What drove me on then as now was my sense that time was running out, that the apocalypse was also personal and that playing hide and seek behind all the cartoon messiahs was the Messiah with both peace and a sword.

-David Tibet

The Halifax concert was unquestionably a powerful manifestation of this compassionate-yet-cataclysmic apocalyptic spirit. It began with bells…

Before the band came out a carillon of bells played on the speakers, resonating in the Minster’s glorious acoustic space, as the aisles filled with an eclectic mix of music fans, pagans and goths (including one fine lady in full Edwardian costume).
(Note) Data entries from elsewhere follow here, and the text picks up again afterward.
-- ==== Sys2Proof/Tests/Slice0.lean ====
section
/-! SUPPORT. Tests: ill-formed terms are refused, words that the spec writes out decode, single steps, and a state that meets the
hypotheses of each statement. -/

namespace Sys2Proof.Tests
open Sys2Proof Sys2Proof.Machine
set_option Elab.async false

/-! ## Each check of `Instr.wf` refuses a term -/

theorem test_wf_loop_empty : Instr.wf (.loop 1 0) = false := by decide
theorem test_wf_bfx_past_63 : Instr.wf (.bfx 1 2 60 5) = false := by decide
theorem test_wf_bfi_length_64_at_1 : Instr.wf (.bfi 1 2 3 1 0) = false := by decide
theorem test_wf_scvt_from_tri5 : Instr.wf (.scvt 1 2 .tri5 .fp32 .rne .sat) = false := by decide
theorem test_wf_scvt_to_tri2 : Instr.wf (.scvt 1 2 .fp32 .tri2 .rne .sat) = false := by decide
theorem test_wf_vcvt_tapered_rounds_to_nearest : Instr.wf (.vcvt 1 2 .fp32 .tap16 .rtz .sat 0) = false := by decide
theorem test_wf_vpack_narrow_source : Instr.wf (.vpack 1 2 .bf16 .fp16 .rne .sat 0) = false := by decide
theorem test_wf_vpack_part_of_16_bits : Instr.wf (.vpack 1 2 .fp32 .bf16 .rne .sat 2) = false := by decide
theorem test_wf_vpack_part_of_8_bits : Instr.wf (.vpack 1 2 .fp32 .i8 .rne .sat 3) = true := by decide
theorem test_wf_vunpk_wide_source : Instr.wf (.vunpk 1 2 .fp32 .fp32 .rne .sat 0) = false := by decide
theorem test_wf_vshuf_rot_names_no_vb : Instr.wf (.vshuf 1 2 3 .rot 4 0) = false := by decide
theorem test_wf_vshuf_zip_has_no_k : Instr.wf (.vshuf 1 2 3 .ziplo 1 0) = false := by decide
theorem test_wf_vshuf_rev : Instr.wf (.vshuf 1 2 0 .rev 1 0) = false := by decide
theorem test_wf_mma_window : Instr.wf (.mma 57 0 1 false true .linear) = false := by decide
theorem test_wf_mmt_window : Instr.wf (.mmt 57 0 1 false true .linear) = false := by decide
theorem test_wf_aclr_window : Instr.wf (.aclr 57) = false := by decide
theorem test_wf_agive_window : Instr.wf (.agive 57) = false := by decide
theorem test_wf_ald_columns : Instr.wf (.ald 0 1 63 0 1) = false := by decide
theorem test_wf_ald_words : Instr.wf (.ald 0 0 63 32 1) = false := by decide
theorem test_wf_acpy_rows : Instr.wf (.acpy 511 0 0 1 1) = false := by decide
theorem test_wf_drain_rows : Instr.wf (.drain 0 0 64 .fp32 .rne .sat 0 0) = false := by decide
theorem test_wf_drain_base_unused : Instr.wf (.drain 0 0 0 .fp32 .rne .sat 1 5) = false := by decide
theorem test_wf_drain_to_ternary : Instr.wf (.drain 0 0 0 .tri2 .rne .sat 0 0) = false := by decide
theorem test_wf_ld_signed_64 : Instr.wf (.ld 1 2 0 .b8 true .localS false 0 .plain .task) = false := by decide
theorem test_wf_ld_tag_in_device_space : Instr.wf (.ld 1 2 0 .b8 false .device true 0 .plain .task) = false := by decide
theorem test_wf_st_order_in_local_space : Instr.wf (.st 1 2 0 .b8 .localS false 0 .acqRel .task) = false := by decide
theorem test_wf_vld_tag_in_cluster_space : Instr.wf (.vld 1 2 0 0 0 .cluster false 1) = false := by decide
theorem test_wf_vst_tag_in_device_space : Instr.wf (.vst 1 2 0 0 0 .device true 0) = false := by decide
theorem test_wf_ldw_signed_64 : Instr.wf (.ldw 1 0 0 .b8 true) = false := by decide
theorem test_wf_give_count_0 : Instr.wf (.give 0 true 0) = false := by decide
theorem test_wf_give_count_65 : Instr.wf (.give 0 true 65) = false := by decide
theorem test_wf_give_tile_384 : Instr.wf (.give 384 true 1) = false := by decide
theorem test_wf_tagrd_tile_384 : Instr.wf (.tagrd 1 384) = false := by decide
theorem test_wf_tfmt_tile_384 : Instr.wf (.tfmt 384 .fp32) = false := by decide
theorem test_wf_atom_third_operand : Instr.wf (.atom 1 2 3 4 .add true .device .task) = false := by decide
theorem test_wf_atom_float_of_64_bits : Instr.wf (.atom 1 2 3 0 .fadd32 true .device .task) = false := by decide
theorem test_wf_atomd_exchange : Instr.wf (.atomd 1 2 .xchg true .task) = false := by decide
theorem test_wf_casw_past_s63 : Instr.wf (.casw 61 2 8 16 true .task) = false := by decide
theorem test_wf_chase_no_hop : Instr.wf (.chase 1 2 0 0) = false := by decide
theorem test_wf_ratom_exchange_without_reply : Instr.wf (.ratom 0 1 2 3 .xchg true) = false := by decide
theorem test_wf_sendt_tile_384 : Instr.wf (.sendt 384 0) = false := by decide
theorem test_wf_recvt_tile_384 : Instr.wf (.recvt 384 0 0) = false := by decide
theorem test_wf_qsend_17_rows : Instr.wf (.qsend 0 0 16) = false := by decide
theorem test_wf_ksrch_inc_0 : Instr.wf (.ksrch 1 0 0 0) = false := by decide
theorem test_wf_kred_inc_0 : Instr.wf (.kred 1 0 0 0) = false := by decide
theorem test_wf_kop_inc_0 : Instr.wf (.kop 1 0 0 0) = false := by decide
theorem test_wf_event : Instr.wf .nodeEnd = false := by decide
Finally, the band took their places and Tibet – a puckish, tiny figure in trilby and bare feet – sang out the first lines in his distinctive, querulous voice;

“The Invisible Church…”

(photo by Cat Vincent)

Never a band to excessively dwell on their musical past, the majority of the gig comprised a performance of the latest album I Am the Last of All the Field That Fell (A Channel) – the music mostly led by the playing of pianist Reinier van Houdt, a performer who never forgot that the piano is a percussion instrument. There’s a resonance to those songs and Tibet’s voice, even beyond that provided by the setting – a sense of what the Sufis call a zab’bat, a ‘forceful occasion’. Tibet is far from what one would consider a normal front man in the classic rock sense – often he wandered into the aisle of the church to just stand and watch the band as they played, sometimes singing from there (especially in the sorrowful ‘With These Dromedaries’, with its heart-wrenching line “I saw Jhonn pass by” – referring to his late friend and abiding influence Jhonn Balance of Coil). The gig ended with two rousing encores of past works – ‘Imperium V’ and ‘Black Ships Ate The Sky’. By the time the last notes echoed in those old church walls, the audience, the band, Tibet – even that ancient space itself – seemed transformed, carried into a future of possible apocalyptic times, somehow, the better and stronger for it.

I’m not an evangelist… Current is about trying to explain myself to myself and to work out my own salvation.

-David Tibet

The album I Am the Last of All the Field That Fell (A Channel) and other Current 93 works are available from copticcat.com


Post Script: Synchronicity fans might care to note the gig took place on John Constantine’s birthday.